This paper's purpose was to assess the reliability, measurement error, construct validity, and responsiveness of the Spanish version of the QuickDASH for outcomes assessment in Carpal Tunnel Syndrome (CTS).
Methods
Study Population
The study population consisted of 40 consecutive patients (27 women), mean age 54.5 (SD 11.2) years ([Table 1 ]) with the diagnosis of CTS based on clinical and neurophysiological criteria, recruited from the waiting list for CTS surgery in the National Health System in Tenerife, Spain. All procedures performed in this study involving human participants were by with the ethical standards of the institutional national research committee of the University Hospital of La Candelaria, School of Medicine, University of La Laguna, and with the 1964 Helsinki Declaration and its later amendments or comparable ethical standards. The ethics committee reviewed and approved this study (Protocol PI-11/16). Written informed consent was obtained from all individual participants included in the study.
Table 1
Total
(N = 40)
Age
Mean (SD)
54.48 (11.18)
Median (Q1, Q3)
50.5 (47.5, 59.5)
CTS-AL_pre
Mean (SD)
3.76 (0.68)
Median (Q1, Q3)
3.9 (3.4, 4.2)
QuickDASH1
Mean (SD)
63.88 (19.46)
Median (Q1, Q3)
65.9 (53.4, 77.3)
Eq. 5D_pre
Mean (SD)
0.56 (0.31)
Median (Q1, Q3)
0.7 (0.2, 0.8)
Gender
Male
13 (32.5%)
Female
27 (67.5%)
Affected hand
Right
26 (65.0%)
Left
14 (35.0%)
Eligibility Criteria
Inclusion criteria were: (1) numbness or tingling with or without pain in at least 2 of the digits of the median nerve distribution,[5 ]

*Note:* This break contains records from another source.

/-- Error status, windows and storage errors (R498, R499, R519): a write of 1 to an `ERR_STAT` bit clears it unless its cause persists; a counting
window that reaches its length closes; an internal storage error of a block is recorded with the identity of the unit, and what was stored there is
lost. Answers a next state (`exec ... = .next ...`): `errStatClear`, `errWindowExpire`, `internalStorageError`. -/
def Obligations.ErrorStatusIsClearedAndErrorsAreRecorded : Prop :=
  (∀ (s n : State) (m p mask : Nat) (b : Block) (k : Nat), isMaster m = true → s.atRest → s.access m (F.ERR_STAT_ERR.addr p 0) n →
    pageBlock p = some (b, k) → n.mayWrite m = true →
    exec (.errStatClear m p mask) s = .next ((List.range 32).foldl (fun (t : State) i =>
      if bitOf mask i && !t.persists p i then t.wr F.ERR_STAT_ERR (clearBit (t.rd F.ERR_STAT_ERR p) i) p else t) n)) ∧
  (∀ (s : State) (p u : Nat) (b : Block) (k : Nat) (w : Win), s.up = true → s.atRest → pageBlock p = some (b, k) → Tbl.get s.wins (p, u) = some w →
    exec (.errWindowExpire p u) s =
      .next { s.reach (w.start + 1000 * s.rd F.ERR_WINDOW_LENGTH p) with wins := Tbl.del s.wins (p, u) }) ∧
  ∀ (s : State) (p idx unit x : Nat) (b : Block) (k : Nat), s.up = true → s.halted = false → pageBlock p = some (b, k) →
    (storageIndices b).contains idx = true →
    (b ≠ .pwy → b ≠ .hif → ¬(b = .crp ∧ idx = 6) → exec (.internalStorageError p idx unit x) s =
      .next ((s.err p idx { access := 0xB, master := some (unitMaster p unit) }).storageLost b k idx x).settle) ∧
    (b = .hif → ∀ t, s.err p idx { access := 0xB, master := some (unitMaster p unit) } = t → exec (.internalStorageError p idx unit x) s =
      .next (if idx = 12 then t.aerUnc k aeInternal 0 else t.aerCor k acInternal).settle)

/-- Fault collector commands (R497, R515, R516, R508): latches clear unless their cause stands, the first record is re-armed, a replacement reason
clears unless it still holds (the last one raises `SVC_REQ_N`), firmware raises reason 10 with its code, and unit fences are written. The heartbeat
(R517): a kick by the management core restarts the timer and, after a stop, drives `ALIVE` again; when the timer runs out, `ALIVE` stops, index 2 of
`FCL` is recorded, and with `AUTO_M` a reset M with cause 4 follows. Answers a next state (`exec ... = .next ...`): `fclStatClear`, `fclFirstRearm`,
`svcReasonClear`, `fclSvcReq`, `unitFenceWrite`, `aliveKick`, `aliveTimeout`. -/
def Obligations.FaultCollectorIsWrittenAndTheHeartbeatKept : Prop :=
  ((∀ (s n : State) (m mask : Nat), isMaster m = true → s.atRest → s.access m (F.FCL_STAT_STAT.addr 0 0) n → n.mayWrite m = true →
    exec (.fclStatClear m 0 mask) s = .next ((List.range 64).foldl (fun (t : State) b =>
      if bitOf mask b && !n.statHeld b then t.clrBit F.FCL_STAT_STAT b else t) n)) ∧
  (∀ (s n : State) (m : Nat), isMaster m = true → s.atRest → s.access m (F.FCL_FIRST_VALID.addr 0 0) n → n.mayWrite m = true →
    exec (.fclFirstRearm m) s = .next (n.wr F.FCL_FIRST_VALID 0)) ∧
  (∀ (s n t : State) (m mask : Nat), isMaster m = true → s.atRest → s.access m (F.FCL_SVC_STAT_REASONS.addr 0 0) n → n.mayWrite m = true →
    (List.range F.FCL_SVC_STAT_REASONS.width).foldl (fun (t : State) b =>
      if bitOf mask b && !n.reasonHeld (b + 1) then t.clrBit F.FCL_SVC_STAT_REASONS b else t) n = t →
    exec (.svcReasonClear m mask) s =
      .next (if n.on F.FCL_SVC_STAT_REASONS && !t.on F.FCL_SVC_STAT_REASONS then t.emit (.pin .svcReqN true) else t)) ∧
  (∀ (s n : State) (m code : Nat), isMaster m = true → s.atRest → s.access m (F.FCL_SVC_REQ_RAISE.addr 0 0) n → n.mayWrite m = true →
    exec (.fclSvcReq m code) s = .next ((n.wr F.FCL_SVC_STAT_FW_CODE code).svc 10).calm) ∧
  ∀ (s n : State) (m mask p g : Nat), isMaster m = true → s.atRest → s.access m (F.FCL_UNIT_FENCE_FENCE.addr 0 0) n → n.mayWrite m = true →
    n.rd F.FCL_UNIT_SEL_PAGE = p → pageBlock p = some (.lan, g) →
    exec (.unitFenceWrite m mask) s = .next ((((n.writeUnit p 0 (bitOf mask 0)).writeUnit p 1 (bitOf mask 1)).writeUnit p 2 (bitOf mask 2)).writeUnit
      p 3 (bitOf mask 3)).calm) ∧
  ((∀ (s n : State), s.atRest → s.access 4 (F.FCL_ALIVE_KICK.addr 0 0) n →
    exec (.aliveKick 4) s = .next (if n.on F.FCL_ALIVE_STOPPED && !n.halted
      then ((State.tally { n with aliveAt := n.now } .mgt 4).wr F.FCL_ALIVE_STOPPED 0).emit (.pin .alive true)
      else State.tally { n with aliveAt := n.now } .mgt 4)) ∧
  ∀ (s t : State), s.up = true → s.halted = false → s.on F.FCL_ALIVE_STOPPED = false →
    (((s.reach (s.aliveAt + 1000000 * (if s.rd F.FCL_ALIVE_TMO_MS = 0 then 1 else s.rd F.FCL_ALIVE_TMO_MS))).wr F.FCL_ALIVE_STOPPED 1).emit
      (.pin .alive false)).err 1 2 = t →
    exec .aliveTimeout s = .next (if t.on F.FCL_ALIVE_AUTO_M then t.later (.resetM 4) else t).calm)

/-! ## Host ports, translation and arbiters (03, 04, 12) -/

/-- A slot is filled, powered and attached (R61, R86, R87): presence in an `EMPTY` slot gives `PRESENT_OFF` with the event `INSERTED`, and power where
`AUTO_POWER` is 1; `POWER_ON` powers a slot in `PRESENT_OFF` and is recorded as index 30 in any other state; a data link that comes up within the
limits in force attaches a slot in `POWERING`. A pin is seen also where the device does not run. Answers a next state (`exec ... = .next ...`):
`presenceCounted`, `powerOn`, `hifLinkUp`. -/
def Obligations.SlotIsFilledPoweredAndAttached : Prop :=
  (∀ (s u w t : State) (fn : Nat), isFn fn = true → s.runs = true → s.routerOnly = false → (s.hf fn).present = false →
    s.reach ((s.hf fn).pinAt + ms (orWhenZero (s.rd F.HIF_SLOT_TMO_DEBOUNCE fn) 1)) = u →
    (u.modHf fn fun h => { h with present := true, pinAt := u.now }) = w → w.slot fn = slEmpty → w.hifLive fn = true →
    (w.setSlot fn slOff).slotEvent F.HIF_SLOT_STAT_INSERTED fn = t →
    exec (.presenceCounted fn) s = .next (if t.on F.HIF_SLOT_CTL_AUTO_POWER fn then t.slotPower fn else t).settle) ∧
  (∀ (s : State) (fn : Nat), isFn fn = true → s.runs = false →
    exec (.presenceCounted fn) s = .next (s.modHf fn fun h => { h with present := true }).settle) ∧
  (∀ (s n : State) (m fn : Nat), isMaster m = true → isFn fn = true → s.access m (F.HIF_SLOT_CTL_POWER_ON.addr fn 0) n → n.mayWrite m = true →
    (n.slot fn = slOff → ∀ t, n.setSlot fn slPowering = t →
      exec (.powerOn m fn) s = .next (if (t.hf fn).pwrFlt then t.slotFault fn else t).settle) ∧
    (n.slot fn ≠ slOff → exec (.powerOn m fn) s = .next (n.refuse m (8 + fn) (F.HIF_SLOT_CTL_POWER_ON.addr fn 0) true).settle)) ∧
  ∀ (s : State) (fn rate width : Nat) (flit : Bool), isFn fn = true → s.up = true → s.mayTrain fn rate width flit = true →
    exec (.hifLinkUp fn rate width flit) s = .next ((((((s.wr F.HIF_LINK_STAT_RATE rate fn).wr F.HIF_LINK_STAT_WIDTH width fn).wr
      F.HIF_LINK_STAT_FLIT (b2n flit) fn).wr F.HIF_LINK_STAT_UP 1 fn).modHf fn fun h => { h with up := true }).setSlot fn slAttached).settle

[6 ] (2) increased symptoms with carpal tunnel provocation tests (Phalen ́test, and/or reverse Phalen),[6 ] (3) symptoms for over two months,[5 ] (4) failure in conservative treatment,[5 ] and nerve conduction test showing median neuropathy at the wrist (distal motor latency > 4.5 milliseconds, wrist-digit sensory latency > 3.5 milliseconds, or sensory conduction velocity at the carpal tunnel segment < 40 m/second.[7 ]

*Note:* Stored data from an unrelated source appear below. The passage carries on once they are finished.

/-- Settles O36: a receive and a probe by what the search of the list finds, and each as it is posted from its queue. -/
theorem receivesAndProbesSearchTheirList : Obligations.ReceivesAndProbesSearchTheirList := by
  refine ⟨?receive, ?probe, ?posted⟩
  case receive =>
    intro s t id fn list o l ho hl ht
    exact ⟨fun u hq hu => onPost_found ho hl ht hq hu,
      fun hn hd => by rw [onPost_unmatched ho hl ht hn, if_pos hd],
      fun hn hd => by rw [onPost_unmatched ho hl ht hn, if_neg (by simp [hd])]⟩
  case probe =>
    intro s id fn list o ho
    exact ⟨fun u hu => onProbe_found ho rfl hu, fun hu => onProbe_notFound ho rfl hu⟩
  case posted =>
    intro s t fn k id q c d hfn hs ha hr hc hl hd _ hten ht hf
    obtain rfl : c.d = d := (aimed_noLqp hl c.d).symm.trans hd
    have posts : Posts s fn k q c := ⟨ha, hr, hc, hl, hten⟩
    exact ⟨fun hv hroom => act_effect (recvPost fn k) hfn hs (recvPost_posted posts ht hf hv hroom rfl),
      fun hv => act_effect (probePost fn k) hfn hs (probePost_posted posts ht hf hv rfl)⟩
end

section
/-! PROOF. Messages and match lists in time: copies tried again, rendezvous left alone, messages abandoned, lists ready again, and the overflow ring's
tail (08 R248, R267, R270, R277, R284, R285). -/

namespace Sys2Proof.Machine

section
variable {s t : State} {id : Nat}

/-! ## What the passing of time leaves as it is -/

@[simp] theorem State.reach_rd (due : Nat) (f : Fld) (i j : Nat) : (s.reach due).rd f i j = s.rd f i j := by
  unfold State.reach; split <;> rfl

@[simp] theorem State.reach_recs (due : Nat) : (s.reach due).recs = s.recs := by
  unfold State.reach; split <;> rfl

@[simp] theorem State.reach_closedMsgs (due : Nat) : (s.reach due).closedMsgs = s.closedMsgs := by
  unfold State.reach; split <;> rfl

/-! ## A copy that met a fault (R284): `t` is the state at the time of the next try -/

theorem matchCopyRetry_faulted {c : Copy} {t0 kind : Nat} (hc : Tbl.get s.copies id = some c) (hf : c.fault = some (t0, kind))
    (ht : s.reach c.retryAt = t) : matchCopyRetry id s =
      if t0 + 1000 * s.rd F.PWY_TIMERS_GIVEUP ≤ t.now then (t.copyDone id c).failRecv c.op (faultStatus kind) 0 else t.copyRun 64 id := by
  subst ht
  simp only [matchCopyRetry, hc, hf, us, State.reach_rd, Nat.mul_comm]

/-! ## A rendezvous that no pull reaches, or that its puller left (R267, R270) -/

section
variable {o : Op} {due : Nat} (ho : Tbl.get s.ops id = some o) (hd : o.deadline = some due) (hl : o.ended = none) (hr : o.recv = false)
  (hv : o.d.verb = vbSend)
include ho hd hl hr hv

theorem rdvWaitExpire_notPulled (hp : o.pulled = none) : rdvWaitExpire id s = (s.reach due).endOp id stTimeout dtRdvNoPull 0 0 := by
  simp [rdvWaitExpire, ho, hd, hl, hr, hv, hp]

theorem rdvContinuationExpire_pulled (hp : o.pulled ≠ none) : rdvContinuationExpire id s =
    if o.localFault ≠ 0 then (s.reach due).endOp id (faultStatus o.localFault) 0 0 0 else (s.reach due).endOp id stRemoteXlt 0 0 0 := by
  simp [rdvContinuationExpire, ho, hd, hl, hr, hv, hp]

end

/-! ## A message that stopped coming (R285): `t` is the state in which it is closed -/

section
variable {k : PwKey} {tag : Nat} {r : MRec} (hr : Tbl.get s.recs (k, tag) = some r) (hd : r.rdv = false) (hw : r.whole = false)
  (ht : { s.reach (r.lastAt + 1000 * s.rd F.PWY_TIMERS_GIVEUP + s.freshNs) with
    recs := Tbl.del s.recs (k, tag), closedMsgs := s.closedMsgs ++ [(k, tag)] } = t)
include hr hd hw ht

theorem msgAbandon_bound (ho : r.op = some id) : msgAbandon k tag s =
    if r.fault ≠ 0 then t.failRecv id (faultStatus r.fault) 0 else t.failRecv id stAborted dtMsgAbandoned := by
  subst ht
  simp [msgAbandon, hr, hd, hw, ho, us, Nat.mul_comm]

theorem msgAbandon_stored {u : Unexp} (ho : r.op = none) (hu : s.unexpOfMsg k tag = some u) : msgAbandon k tag s =
    ({ t with unexp := t.unexp.filter fun x => !(x.fn == u.fn && x.list == u.list && x.seq == u.seq) } : State).releaseOvf
      u.fn u.list u.src u.ovf := by
  subst ht
  simp [msgAbandon, hr, hd, hw, ho, hu, us, Nat.mul_comm]

end

/-! ## A list with room again (R248), and the tail of the overflow ring (R134, R277) -/

section
variable {fn : Nat}

theorem listReady_room {list : Nat} {l : MList} (hl : Tbl.get s.lists (fn, list) = some l) (hr : l.ready = false)
    (hfree : s.rd F.MTC_CTL_RESUME_FREE * 1024 ≤ s.freeHeaders) (hh : s.hdrQuota fn = false) (hp : s.poolQuota fn = false)
    (ht : { s with lists := Tbl.set s.lists (fn, list) { l with ready := true } } = t) :
    listReady fn list s = t.listEvent fn list { type := 0x11, value := list, data := t.freeHeaders } := by
  subst ht
  simp [listReady, hl, hr, Nat.not_lt.mpr hfree, hh, hp]

/-- R134 for the tail of an overflow ring: a value within the ring is taken, any other is index 3. -/
theorem ovfTailWrite_of_window {m v : Nat} (hm : mayWindow m fn = true) (hv : v < 2 ^ 32) :
    ovfTailWrite m fn v s =
      if wrapSub 32 v (s.rd F.MTC_OVF_HEAD_HEAD fn) ≤ s.ovfSize fn ∧ wrapSub 32 v (s.rd F.MTC_OVF_TAIL_TAIL fn) ≤
          s.ovfSize fn - wrapSub 32 (s.rd F.MTC_OVF_TAIL_TAIL fn) (s.rd F.MTC_OVF_HEAD_HEAD fn)
      then (s.wr F.MTC_OVF_TAIL_TAIL v fn).ovfFetch fn
      else s.err 0x11 3 { access := 8, addr := F.MTC_OVF_TAIL_TAIL.addr fn 0, master := some m } := by
  simp only [ovfTailWrite, hm, Nat.mod_eq_of_lt hv, berr_cmd, Bool.not_true, Bool.false_eq_true, if_false, accRegWrite]

end

end

end Sys2Proof.Machine

open Sys2Proof Sys2Proof.Machine

/-- Settles O37: each row by its effect at its time, and the tail of the overflow ring by whether the value lies within the ring. -/
theorem messagesAndListsMoveOnInTime : Obligations.MessagesAndListsMoveOnInTime := by
  refine ⟨?copy, ?rendezvous, ?message, ?list, ?ring⟩
  case copy =>
    intro s id t0 kind c hs hc hf
    have run {u : State} : matchCopyRetry id s = u → exec (.matchCopyRetry id) s = .next u.settle := act_effect (matchCopyRetry id) rfl hs
    exact ⟨fun hlate => run (by rw [matchCopyRetry_faulted hc hf rfl, if_pos hlate]),
      fun hearly => run (by rw [matchCopyRetry_faulted hc hf rfl, if_neg (Nat.not_le.mpr hearly)])⟩
  case rendezvous =>
    intro s id t o hs ho hd hl hr hv
    have run {u : State} : rdvContinuationExpire id s = u → exec (.rdvContinuationExpire id) s = .next u.settle :=
      act_effect (rdvContinuationExpire id) rfl hs
    exact ⟨fun hp => act_effect (rdvWaitExpire id) rfl hs (rdvWaitExpire_notPulled ho hd hl hr hv hp),
      fun hp hfault => run (by rw [rdvContinuationExpire_pulled ho hd hl hr hv hp, if_pos hfault]),
      fun hp hfault => run (by rw [rdvContinuationExpire_pulled ho hd hl hr hv hp, if_neg (not_not_intro hfault)])⟩
  case message =>
    rintro s t loc rem tc lqp tag k r hs rfl hr hd hw ht
    have run {u : State} : msgAbandon _ tag s = u → exec (.msgAbandon loc rem tc lqp tag) s = .next u.settle :=
      act_effect (msgAbandon _ tag) rfl hs
    exact ⟨fun id ho hok => run (by rw [msgAbandon_bound hr hd hw ht ho, if_neg (not_not_intro hok)]),
      fun id ho hfault => run (by rw [msgAbandon_bound hr hd hw ht ho, if_pos hfault]),
      fun u ho hu => run (msgAbandon_stored hr hd hw ht ho hu)⟩
  case list =>
    rintro s fn list l _ hfn hs hl hr hfree hh hp rfl
    exact act_effect (listReady fn list) hfn hs (listReady_room hl hr hfree hh hp rfl)
  case ring =>
    intro s n m fn v hm hfn hw ha hv
    have run {u : State} : ovfTailWrite m fn v n = u → exec (.ovfTailWrite m fn v) s = .next u.settle :=
      act_access_effect (.ovfTailWrite m fn v) (ovfTailWrite m fn v) ha (masterFn_ok hm hfn)
    exact ⟨fun hin => run (by rw [ovfTailWrite_of_window hw hv, if_pos hin]), fun hout => run (by rw [ovfTailWrite_of_window hw hv, if_neg hout])⟩
end

section
/-! PROOF. Contributions of local functions: checked, staged, read, and read again (09 R298 to R300). -/

namespace Sys2Proof.Machine

section
variable {s t u : State} {id : Nat} {o : Op}

/-! ## A contribution begins (R298): `t` is the state in which its operation has joined its round -/

/-- The turn of a `CONVOY` operation has come, and the convoy engine can take it. -/
structure Contributes (s : State) (id : Nat) (o : Op) : Prop where
  found : Tbl.get s.ops id = some o
  convoy : o.d.verb = vbConvoy
  initiator : o.recv = false
  turn : s.turn id o = true
  bus : s.busHeld o.fn = false
  engine : s.fenced Block.col.page = false

/-- What a contribution ends with that its slot does not take, the checks in their order (R298). -/
def State.cvRefusal (s : State) (c : CvSlot) (o : Op) : Option (Nat × Nat) :=
  if bitOf c.cfg.fns o.fn = false then some (stAborted, dtNotContributor)
  else if s.member c.cfg.slot o.fn = false then some (stTenancy, dtTenancyMismatch)
  else if c.state = 3 then some (stBroken, dtTreesFailed)
  else if c.below (cvRoundOf o.d) = true then some (stAborted, dtOutOfWindow)
  else none

section
variable (h : Contributes s id o)
  (ht : (s.modOp id fun x => { x with phase := .sent, round := some (cvRoundOf o.d), startAt := s.now }) = t)
include h ht

theorem convoyBegin_noSlot (hc : Tbl.get s.convoys (cvSlotOf o.d) = none) :
    convoyBegin id s = t.endOp id stAborted dtNoSlot 0 (cvData (cvRoundOf o.d) 0 0) := by
  subst ht
  simp [convoyBegin, h.found, h.convoy, h.initiator, h.turn, h.bus, h.engine, hc]

section
variable {c : CvSlot} (hc : Tbl.get s.convoys (cvSlotOf o.d) = some c)
include hc

theorem convoyBegin_refused {st dt : Nat} (hr : s.cvRefusal c o = some (st, dt)) :
    convoyBegin id s = t.endOp id st dt 0 (cvData (cvRoundOf o.d) 0 0) := by
  subst ht
  unfold State.cvRefusal at hr
  split_ifs at hr with hf hm hs hb <;> cases hr
  all_goals simp [convoyBegin, h.found, h.convoy, h.initiator, h.turn, h.bus, h.engine, *]

section
variable (hr : s.cvRefusal c o = none)
include hr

[8 ] Exclusion criteria were: clinical or electrophysiological signs of proximal nerve compression, diabetes or any metabolic disease, rheumatoid arthritis or other general inflammatory diseases.[5 ]
[6 ]
[9 ]
Clinical Design
We conducted an observational study with a cross-sectional design for the Standard Error of the Measurement (SRM) and construct validity analyses and a classic cohort design for test-retest reliability and responsiveness assessment which adhered to the STROBE guidelines and was the clinical design used in this research.[10 ]

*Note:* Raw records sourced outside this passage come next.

-- ==== Sys2Proof/Machine/Step.lean ====
section
/-! DEFINITION. One step of the machine (40_vpcmpud.md R89): fetch, decode, execute. `exec` itself advances `pc`. -/

namespace Sys2Proof.Machine

/-- One instruction. -/
def step (s : State) : Host.Outcome State Fault Refusal := (fetchInstr s).thenDo fun i => exec i s

/-- The state with an instruction where the step fetches its next one. -/
def State.withFetchWord (s : State) (nbits w : Nat) : State := placeAtPc s nbits w

end Sys2Proof.Machine
end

Outcomes Instruments and Measures
The standard Spanish versions of the QuickDASH ((www.iwh.on.ca ), the Carpal Tunnel Syndrome 6 items de Atroshi- Leryn (CTS-AL)[11 ] and Euroquol 5D Index (EQ-5D)[12 ] questionnaires were completed by the patients 1 week before surgery.
The QuickDASH is the shorter version of the DASH PRO instruments developed for measuring “upper extremities disability.” It is constituted by 11 items, and it is scored from 0 (best =lowest disability) to 100 (worst = highest disability). At least 10 of the 11 items must be completed for a score to be calculated. The assigned values for all completed responses are simply summed and averaged, producing a score out of five. This value is then transformed to a score out of 100 by subtracting one and multiplying by 25. This transformation is done to make the score easier to compare with other measures scaled on a 0–100 scale. In this paper, it was used the calculation service tools developed by the Institute for Work and Health to obtain the QuickDASH scores. http://www.orthopaedicscore.com/scorepages/disabilities_of_arm_shoulder_hand_score_quickdash.html .[13 ]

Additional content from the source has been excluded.